Task to complete ::
Scan the records below for the line with "let s := match" and the line with "end Sys2Proof.Machine". Repeat those two lines and every line between them exactly, and nothing else.

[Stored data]
-- ==== Sys2Proof/Machine/Module.lean ====
section
/-! DEFINITION. The module as a whole (01 R5-R20): resets and the reset sequence, trip and throttle, pod time, UALink. -/

namespace Sys2Proof.Machine

/-- HBM as it stands once L2 is clear: a line that L2 holds written is what HBM still holds of it (R11, R133). -/
def State.hbmOnly (s : State) : Mem :=
  s.l2.foldl (fun m e => match e.2.hbm with
    | some h => if e.1 % 9 = 0 then wrBs m (128 * (e.1 / 9)) (leBytes 128 h.toNat) else m
    | none => m) s.mem

/-- The module after a reset: what lies outside it stays (host memory, peer modules, the outside events still to come), and so
do the numbers of free values already drawn. -/
def State.cleared (s : State) (warm : Bool) : State :=
  { State.reset with
    hostMem := s.hostMem, peerMem := s.peerMem, mem := if warm then s.hbmOnly else [], free := s.free, out := s.out,
    script := s.script.filter (fun a => match a with | .event .. => true | _ => false),
    hub := { State.reset.hub with warm := warm } }

/-- COLD_RESET (R11). -/
def execColdReset (s : State) : Res := .next (s.cleared false)

/-- Whether a sealed world is live. -/
def State.sealedLive (s : State) : Bool := s.hub.worlds.any (fun e => e.1 != 0 && e.2.st != 0)

/-- WARM_RESET (R11, Table 2-2): a request with tag `Inp.tag`; a refused one answers NOTREADY. -/
def execWarmReset (s : State) : Res :=
  let h := s.hub
  let no : Bool := h.hif == 0 || (h.hif == 4 && h.cause == 2) || s.sealedLive
  if no then .next ((s.logErr 1 (reqCode 0 0) 0 0 0 5).send (.mgmt s.inp.tag (.refused 5) []))
  else .next ((s.cleared true).send (.mgmt s.inp.tag .ok []))

/-- Units of `Hub.wall` in a nanosecond. -/
abbrev wallNs : Nat := 1020000
/-- The bounds of Table 1-2: reference-clock cycles of 10 ns since the release of reset (R6, R12). -/
def resetBound (step : Nat) : Nat := nthN [0, 4096, 200000, 60000000, 1200000000, 1500000000] step * 10 * wallNs

/-- The registers that a step of the measurement chain extends, one for each image it runs (R58). -/
def measRegs (step : Nat) : List Nat := if step = 3 then [0, 1, 2] else if step = 4 then [3] else []
/-- An image's signature verifies against the fused key digest (R58; log 38). -/
def bootImageOk (b : List Byte) : Bool := Config.verifies Config.imageKey (sha512N b) b
/-- Images are hashed and verified in turn, and each extends its measurement register; the first one that does not verify halts the
chain (R58). -/
def State.measureAll (s : State) (step : Nat) (images : List (List Byte)) : State :=
  (List.zip (measRegs step) (images.takeWhile bootImageOk)).foldl (fun s x => s.measure x.1 (sha512N x.2)) s

/-- RESET_STEP_COMPLETE (R12, R18, R58): the step in progress completes within its bound. `Inp.images` are the images that the step
runs, all of which verify; at step 5 `Inp.val` is the source's count and `Inp.ok` that there is one. -/
def execResetStepComplete (s : State) : Res :=
  let h := s.hub
  let next (s : State) : Res := .next (s.modHub (fun h => { h with rstep := h.rstep + 1 }))
  if 1 < h.hif ∨ h.rails = .off ∨ resetBound h.rstep < h.wall then .fault .notEnabled
  else match h.rstep with
  | 1 => next (s.modHub (fun h => { h with hif := 1 }))
  | 2 => next s
  | 3 => if s.inp.images.length = 3 ∧ s.inp.images.all bootImageOk then next (s.measureAll 3 s.inp.images) else .fault .notEnabled
  | 4 => if s.inp.images.length = 1 ∧ s.inp.images.all bootImageOk then next (s.measureAll 4 s.inp.images) else .fault .notEnabled
  | 5 => next (s.modHub (fun h => { h with
      hif := 2, ptRun := true, ptSync := s.inp.ok, podTime := if s.inp.ok then s.inp.val else h.podTime,
      phase := if s.inp.ok then 0 else h.phase }))
  | _ => .fault .notEnabled

/-- RESET_STEP_TIMEOUT (R12): the step in progress has missed its bound. What it measured before it halted stays measured (R58):
`Inp.images` are the images it had come to. -/
def execResetStepTimeout (s : State) : Res :=
  if 1 < s.hub.hif ∨ 5 < s.hub.rstep ∨ s.hub.wall ≤ resetBound s.hub.rstep then .fault .notEnabled
  else .next ((s.measureAll s.hub.rstep s.inp.images).hifError 1 s.hub.rstep 0)

/-- MODULE_TRIP (R10): every core is contained, its accepted stores performed first (R205), every key slot zeroised, ERROR entered, and
the rails switched off. -/
def execModuleTrip (s : State) : Res :=
  let s := (s.cores.map (·.1)).foldl (fun s c => s.performWq c) s
  let s := (List.range 512).foldl (fun s c => s.contain c 6 0) s
  let s := s.modHub (fun h => { h with
    worlds := h.worlds.map (fun e => (e.1, { e.2 with k0 := 0, k1 := 0, live0 := false, live1 := false })) })
  .next ((s.hifEnter 2 0).modHub (fun h => { h with rails := .off }))

/-- A step of the arithmetic clock, counted and logged (R9). The steps are numbered 0 for 1.7 GHz to 3 for 0.85 GHz, in DETAIL too
(log 64). -/
def State.clockStep (s : State) (n : Nat) : State :=
  (s.modHub (fun h => { h with clkstep := n, thrott := h.thrott + 1 })).logErr 4 (reqCode 4 0) 0 (BitVec.ofNat 32 n) 0 0

/-- THROTTLE_DOWN (R9): a condition holds, and there is a lower step; at the lowest one the condition is only noted (log 64). -/
def execThrottleDown (s : State) : Res :=
  let s := s.modHub (fun h => { h with hot := h.wall })
  .next (if s.hub.clkstep < 3 then s.clockStep (s.hub.clkstep + 1) else s)

/-- THROTTLE_UP (R9): both conditions have stayed clear for 50 ms, and there is a higher step. The spec does not say that a second step
up waits another 50 ms: it may follow (log 64). -/
def execThrottleUp (s : State) : Res :=
  if s.hub.clkstep = 0 ∨ s.hub.wall < s.hub.hot + 50000000 * wallNs then .fault .notEnabled else .next (s.clockStep (s.hub.clkstep - 1))

/-- Units of the phase of pod time in a cycle at a clock step: 1,020,000 to the nanosecond (R7). -/
def cyclePhase (step : Nat) : Nat := if step = 0 then 600000 else if step = 1 then 680000 else if step = 2 then 850000 else 1200000

/-- Time passes: pod time advances by a cycle, slewed towards its source by no more than 100 ppm (R18). -/
def State.podTick (s : State) : State :=
  let a := cyclePhase s.hub.clkstep
  let s := s.modHub (fun h => { h with wall := h.wall + a })
  let h := s.hub
  if !h.ptRun then s
  else
    let lim := Nat.min (Config.slew s.clock % (a / 10000 + 1)) h.ptSlew.natAbs
    let adj : Int := if h.ptSlew < 0 then -(lim : Int) else lim
    let p := (((h.phase + a : Nat) : Int) + adj).toNat
    s.modHub (fun h => { h with podTime := h.podTime + BitVec.ofNat 64 (p / 1020000), phase := p % 1020000, ptSlew := h.ptSlew - adj })

/-- POD_TIME_OFFSET_MEASURE (R18, R19): `Inp.val` is the signed offset measured from the source, in ns, over a port that is up. An
offset that does not fit OFFS is not measured (log 64). -/
def execPodTimeOffsetMeasure (s : State) : Res :=
  let h := s.hub
  let z := s.inp.val.toInt
  if h.ptRun ∧ !h.ptSrc ∧ h.ports ≠ 0 ∧ -32768 ≤ z ∧ z < 32768 then
    let ok : Bool := z.natAbs ≤ 20
    .next (s.modHub (fun h => { h with
      ptOffs := BitVec.ofInt 16 z, ptSync := ok, ptLost := h.ptLost || !ok, ptSlew := -(z * 1020000) }))
  else .fault .notEnabled

/-- PTSTAT_WRITE (R19, R25): `Inp.val` is written to PTSTAT. A source reads SYNC 1 and OFFS 0; the last offset measured is kept. -/
def execPtstatWrite (s : State) : Res :=
  .next (s.mmioWr 0x50010 (fun s =>
    let h := s.hub
    let src := tbit s.inp.val.toNat 2
    if (h.blk 5).lock ∧ src ≠ h.ptSrc then (s, 2)
    else
      let lost := h.ptLost && !tbit s.inp.val.toNat 3
      (s.modHub (fun h =>
        if src then { h with ptSrc := true, ptSync := true, ptLost := false, ptSlew := 0 }
        else { h with ptSrc := false, ptSync := h.ptSync && !h.ptSrc, ptLost := lost }), 0)))

/-- UALINK_PORT_FAIL (R16): port `Inp.idx` goes down; its requests are retried on the ports that remain. With the last one every
route to the source is lost, and the count runs freely (R19). -/
def execUalinkPortFail (s : State) : Res :=
  let p := s.inp.idx
  if p < 16 ∧ s.hub.ports.getLsbD p then
    .next ((s.modHub (fun h =>
      let up := h.ports &&& ~~~(1#16 <<< p)
      let lost := up = 0 ∧ !h.ptSrc
      { h with ports := up, ptSync := if lost then false else h.ptSync, ptSlew := if lost then 0 else h.ptSlew })).logErr 3 (reqCode 4 0) 0 (BitVec.ofNat 32 p) 0 0)
  else .fault .notEnabled

/-- UALINK_DELIVERY_TIMEOUT (R16): `Inp.idx2` 0 names a read or atomic, operation `Inp.idx` of core `Inp.core`, 16 the oldest write of
its write path, 20 the link unit `Inp.idx` of those in transit, another number the read of a unit as for MODULE_HOST_READ_TIMEOUT. None
of them is performed. -/
def execUalinkDeliveryTimeout (s : State) : Res :=
  let c := s.inp.core.toNat
  let k := s.core c
  match s.inp.idx2 with
  | 16 => match k.wq with
    | w :: rest =>
      if w.kind = 0 ∧ w.atom.isNone ∧ paKind s.hub.accid w.addr = .peer ∧ w.sentAt + 2000000 ≤ s.hub.podTime.toNat then
        .next (((s.logErr 5 (reqCode (w.req c).1 (w.req c).2) (BitVec.ofNat 64 w.va) 0 w.world.toNat 0).refuseWrite c w).modCore c (fun k =>
          { k with wq := rest }))
      else .fault .notEnabled
    | [] => .fault .notEnabled
  | 20 => match s.hub.units[s.inp.idx]? with
    | some u =>
      if u.accel ≠ s.hub.accid ∧ u.sentAt + 2000000 ≤ s.hub.podTime.toNat then
        .next ((s.logErr 5 (reqCode 2 (2 * u.src + u.eng)) u.target 0 u.world.toNat 0).unitLost u)
      else .fault .notEnabled
    | none => .fault .notEnabled
  | n => if s.readTimeout c n (fun pa => paKind s.hub.accid pa == .peer) then .next (s.poisonRead c n) else .fault .notEnabled

/-- Bytes of a peer's write laid over what is there: `Inp.wide` holds the byte enables, all ones for a whole
write (Table 1-3). -/
def enabled (mask : Nat) (old new : List Byte) : List Byte :=
  (List.range new.length).map (fun i => if tbit mask i then new.getD i 0 else old.getD i 0)

/-- What a peer's write of a sealed world says: whole units are ciphertext, and the bytes of a unit that is not enabled as a whole are
taken as they are, for the home's crypto unit to merge (R43; log 39). -/
def State.unseal (s : State) (world : Nat) (gen : Bool) (pa mask : Nat) (bs : List Byte) : List Byte :=
  if world = 0 then bs
  else (List.range ((bs.length + 15) / 16)).flatMap (fun i =>
    let u := (bs.drop (16 * i)).take 16
    if bits mask (16 * i) 16 = 65535 then xtsUnit false ((s.world world).key gen) (s.tweak (pa + 16 * i)) u else u)

/-- PEER_MODULE_REQUEST (R15, R41): module `Inp.accel` reads, writes or does an atomic at local address `Inp.addr` with world tag
`Inp.world`, over a port that is up. A read of a sealed world returns ciphertext, and a write of one carries ciphertext under the
generation whose parity `Inp.ok` is (R43); the home keeps the line under one generation (R51). -/
def execPeerModuleRequest (s : State) : Res :=
  let w := s.inp.world.toNat
  let pa := s.inp.addr.toNat
  let id := s.inp.accel.toNat
  let refuse (s : State) : Res := .next (s.send (.peer none))
  let size (n : Nat) : Bool := (n == 64 || n == 128 || n == 256) && pa % n == 0
  let gen : Bool := if (s.world w).live s.inp.ok then s.inp.ok else (s.world w).cur
  if s.hub.ports = 0 then .fault .notEnabled
  else if !(s.hub.hif = 2 ∨ s.hub.hif = 3) then refuse (s.logErr 1 (reqCode 5 id) s.inp.addr 0 w 5)
  else match s.inp.peer with
  | .read n =>
    let (s, ok) := s.homeCheck 5 id w pa n false
    if !(size n) then .fault .notEnabled
    else if ok then .next ((s.l2Served w pa n).send (.peer (some (s.rawRd pa n)))) else refuse s
  | .write bs =>
    let n := bs.length
    let (s, ok) := s.homeCheck 5 id w pa n true
    if !(size n) then .fault .notEnabled
    else if ok then
      let s := s.homeWr none w gen pa (enabled s.inp.wide.toNat (s.plainRd w pa n) (s.unseal w gen pa s.inp.wide.toNat bs))
      .next (s.send (.peer (some [])))
    else refuse s
  | .atomic op arg cmp =>
    let n := AtomK.size op
    let (s, ok) := s.homeCheck 5 id w pa n true
    if pa % n ≠ 0 then .fault .notEnabled
    else if ok then
      let old := leNat (s.plainRd w pa n)
      let s := match atomNew op old arg.toNat cmp.toNat with
        | some v => s.homeWr none w gen pa (leBytes n v)
        | none => s
      .next (s.send (.peer (some (leBytes n old))))
    else refuse s

/-- HUB_STATE_UNCORRECTABLE_ERROR (R23). -/
def execHubStateUncorrectableError (s : State) : Res :=
  .next (s.draw.hifError 4 0 (Config.freeByte s.free).toNat)

/-- MANAGEMENT_CORE_WATCHDOG_EXPIRY (R23). -/
def execManagementCoreWatchdogExpiry (s : State) : Res :=
  .next (s.draw.hifError 5 0 (Config.freeByte s.free).toNat)

end Sys2Proof.Machine
end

Exercise output ::
      let s := match atomNew op old arg.toNat cmp.toNat with
        | some v => s.homeWr none w gen pa (leBytes n v)
        | none => s
      .next (s.send (.peer (some (leBytes n old))))
    else refuse s

/-- HUB_STATE_UNCORRECTABLE_ERROR (R23). -/
def execHubStateUncorrectableError (s : State) : Res :=
  .next (s.draw.hifError 4 0 (Config.freeByte s.free).toNat)

/-- MANAGEMENT_CORE_WATCHDOG_EXPIRY (R23). -/
def execManagementCoreWatchdogExpiry (s : State) : Res :=
  .next (s.draw.hifError 5 0 (Config.freeByte s.free).toNat)

end Sys2Proof.Machine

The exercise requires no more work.